According to data released today (Jan. 14), China’s exports fell the most in two years last month, with imports also shrinking. Add to that the first instance of China’s car market contracting since the 1990s, and a 73% fall in Chinese investment in North America and Europe, and you have bad, bad news for the global economy.

At the heart of these figures is China’s ongoing trade war with the United States. New data from 2018 reveal the country’s largest trade surplus with the United States since records dating back to 2006 began. It widened by 17% to $323.3 billion last year, according to Reuters. Exports are way up while the country ‘s imports of American goods fell slightly—making a swift resolution to the trade dispute even less likely. (Analysts have posited that this may be the effect of US importers stocking up on Chinese-made products in anticipation of still steeper tariffs.)
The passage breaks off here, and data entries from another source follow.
/-! ### Ring commands (R74, R90, R437) -/

/-- How a ring command ends: its result and the ring's generation; no ring changes; the event follows, with an acknowledgement
to wait for only later. -/
theorem Dev.ringCmdEnd_spec (c : Ctx) (s n res : Nat) :
    (d.ringCmdEnd c s n res).hif.rings = d.hif.rings ∧ (d.ringCmdEnd c s n res).hif.cmdResult = res
      ∧ (d.ringCmdEnd c s n res).hif.cmdGen = (d.ring s n).gen ∧ (d.ringCmdEnd c s n res).hif.cmdBusy = none
      ∧ (d.syncMirror = false ∨ res ≠ 0 → bit ((d.ringCmdEnd c s n res).reg Off.hifEvt) 4 = true) := by
  unfold Dev.ringCmdEnd
  dsimp only
  generalize hD : ({ d with hif := { d.hif with cmdBusy := none, cmdResult := res, cmdGen := (d.ring s n).gen } } : Dev) = D
  have h0 : D.hif.rings = d.hif.rings ∧ D.hif.cmdResult = res ∧ D.hif.cmdGen = (d.ring s n).gen ∧ D.hif.cmdBusy = none ∧ D.syncMirror = d.syncMirror := by
    subst hD; exact ⟨rfl, rfl, rfl, rfl, rfl⟩
  split
  · have hs := D.sendRing_sends s n
    unfold Dev.ringChanged Dev.awaitAck
    split
    · next h =>
      rw [hs.sync, h0.2.2.2.2] at h
      refine ⟨?_, ?_, ?_, ?_, fun h2 => ?_⟩
      · show (Dev.mirroring _ D).hif.rings = _; rw [hs.hif]; exact h0.1
      · show (Dev.mirroring _ D).hif.cmdResult = _; rw [hs.hif]; exact h0.2.1
      · show (Dev.mirroring _ D).hif.cmdGen = _; rw [hs.hif]; exact h0.2.2.1
      · show (Dev.mirroring _ D).hif.cmdBusy = _; rw [hs.hif]; exact h0.2.2.2.1
      · rcases h2 with h2 | h2
        · rw [h2] at h; cases h
        · contradiction
    · unfold Dev.changeDone
      dsimp only
      rw [Dev.hifEvent_rings, Dev.hifEvent_cmdResult, Dev.hifEvent_cmdGen, Dev.hifEvent_cmdBusy, hs.hif]
      exact ⟨h0.1, h0.2.1, h0.2.2.1, h0.2.2.2.1, fun _ => Dev.hifEvent_bit _ _ _ (by decide)⟩
  · rw [Dev.hifEvent_rings, Dev.hifEvent_cmdResult, Dev.hifEvent_cmdGen, Dev.hifEvent_cmdBusy]
    exact ⟨h0.1, h0.2.1, h0.2.2.1, h0.2.2.2.1, fun _ => Dev.hifEvent_bit _ _ _ (by decide)⟩

end Sys2Proof.Machine
end

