/-! ### To OWED (R98, R138, R152) -/

theorem Dev.unbind_passes (k : Nat) : d.Passes (d.unbind c k) := by
  unfold Dev.unbind
  dsimp only
  split <;> exact .of_eq rfl rfl rfl
theorem Dev.countStatus_passes (st sub : Nat) : d.Passes (d.countStatus st sub) := by
  unfold Dev.countStatus
  split
  · exact (d.bump_passes (by decide)).trans (Dev.evtBit_passes _ _ (by decide))
  · split
    · exact (d.bump_passes (by decide)).trans (Dev.evtBit_passes _ _ (by decide))
    · split
      · exact d.bump_passes (by decide)
      · exact .refl d
theorem Dev.flowPrune_passes (f : Option (Nat × Nat)) : d.Passes (d.flowPrune f) := by
  unfold Dev.flowPrune
  split
  · exact .refl d
  · split <;> exact .of_eq rfl rfl rfl
theorem Dev.retire_passes (k : Nat) : d.Passes (d.retire k) := by
  unfold Dev.retire
  split <;> exact .of_eq rfl rfl rfl
theorem Dev.discardEntry_passes (k : Nat) : d.Passes (d.discardEntry k) := by
  unfold Dev.discardEntry
  extract_lets d1
  refine Dev.Passes.trans ?_ (Dev.mirrorRec_passes _ k)
  refine Dev.Passes.trans (b := d1) ?_ (.of_eq rfl rfl rfl)
  change d.Passes (Dev.retire k (d.updRec k _))
  refine Dev.Passes.trans ?_ (Dev.retire_passes _ k)
  exact .of_eq rfl rfl rfl
theorem Key.letGo_cache {k : Key} (n : Nat) (h : k.cache = []) : (k.letGo n).cache = [] := by simp [Key.letGo, h]
theorem Key.unpin_cache {k : Key} (n : Nat) (h : k.cache = []) : (k.unpin n).cache = [] := by simp [Key.unpin, h]
theorem Dev.spillAnswer_passes (i : Item) (peer o st sub n : Nat) (out : Bytes) : d.Passes (d.spillAnswer i peer o st sub n out) :=
  (d.sendPeer_passes peer 4 2 _).trans ⟨fun _ h => h, fun _ _ => rfl, Key.letGo_cache i.slot⟩
theorem Dev.owe_passes (k : Nat) (r : Rec) (st sub n : Nat) : d.Passes (d.owe c k r st sub n) := by
  unfold Dev.owe
  dsimp only
  refine (d.unbind_passes c k).trans (Dev.Passes.trans ?_ ((Dev.flowPrune_passes _ _).trans ((Dev.countStatus_passes _ st sub).trans (Dev.mirrorRec_passes _ k))))
  generalize d.unbind c k = e
  exact ⟨fun _ h => h, fun _ _ => rfl, Key.letGo_cache k⟩
theorem Dev.oweOne_passes (k st sub n : Nat) : d.Passes (d.oweOne c k st sub n) := by
  unfold Dev.oweOne
  dsimp only
  split
  · exact (d.unbind_passes c k).trans (Dev.spillAnswer_passes ..)
  · split
    · exact .refl d
    · split
      · exact (d.owe_passes c k _ st sub n).trans (Dev.discardEntry_passes ..)
      · exact Dev.owe_passes ..
theorem Dev.cascade_passes : ∀ (n : Nat) (d : Dev), d.Passes (d.cascade c n)
  | 0, d => .refl d
  | n + 1, d => by
    unfold Dev.cascade
    split
    · exact .refl d
    · split
      · exact .refl d
      · exact (Dev.oweOne_passes ..).trans (Dev.cascade_passes n _)
theorem Dev.toOwed_passes (k st sub n : Nat) : d.Passes (d.toOwed c k st sub n) := (d.oweOne_passes c k st sub n).trans (Dev.cascade_passes ..)
theorem Dev.finishNow_passes (k st sub : Nat) : d.Passes (d.finishNow c k st sub) := by
  unfold Dev.finishNow
  split
  · exact Dev.toOwed_passes ..
  · split
    · exact .refl d
    · split
      · exact .of_eq rfl rfl rfl
      · exact Dev.toOwed_passes ..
The numbers also suggest that the Middle Kingdom’s economy may not be in the best of health, despite government-imposed measures such as tax cuts and higher infrastructure spending. Global demand for Chinese-made goods such as iPhones and automobiles also seems to be waning. There’s still growth, but it’s a fraction of previous years: Geely, the country’s most successful car-maker sold 20% more cars last year, compared to 63% growth in 2017. In 2019, it anticipates flat sales.

A slowing Chinese economy is bad news for US companies that depend on Chinese consumers to power their sales.

Restrictions imposed by China, along with tightened scrutiny of deals from the US, seem to have stymied foreign direct investment into North America and Europe more generally. Overall, Chinese direct investment in the two regions fell 73%, from $111 billion in 2017 to $30 billion last year, despite modest growth in Chinese investment in Germany, France and Spain. Escalating frictions between Washington and Beijing may have been behind an 83% fall in Chinese investment into the US—instead, Chinese investors may be looking to Canada as an alternative, where investment was up 80% from last year.

Any one of these numbers would likely worry investors. All three together suggest a global slowdown that is more imminent than many expected or hoped. In a note from Nomura, a Japanese financial services company, economists had a few forecasts for the months to come: The yuan’s “recent strength” may not last; Beijing may finally capitulate and strike a trade deal with the US; and Chinese politicians may take “more aggressive measures” to stabilize the country’s growth.

Last year, Chinese economic growth hit its lowest point in a decade, exacerbated by ongoing trade tensions and rising debt levels. Whether this slowdown is the start of a larger trend remains to be seen—though the figures have left investors decidedly shaken.

Update: This post has been updated to say China’s imports of US goods fell slightly in 2018.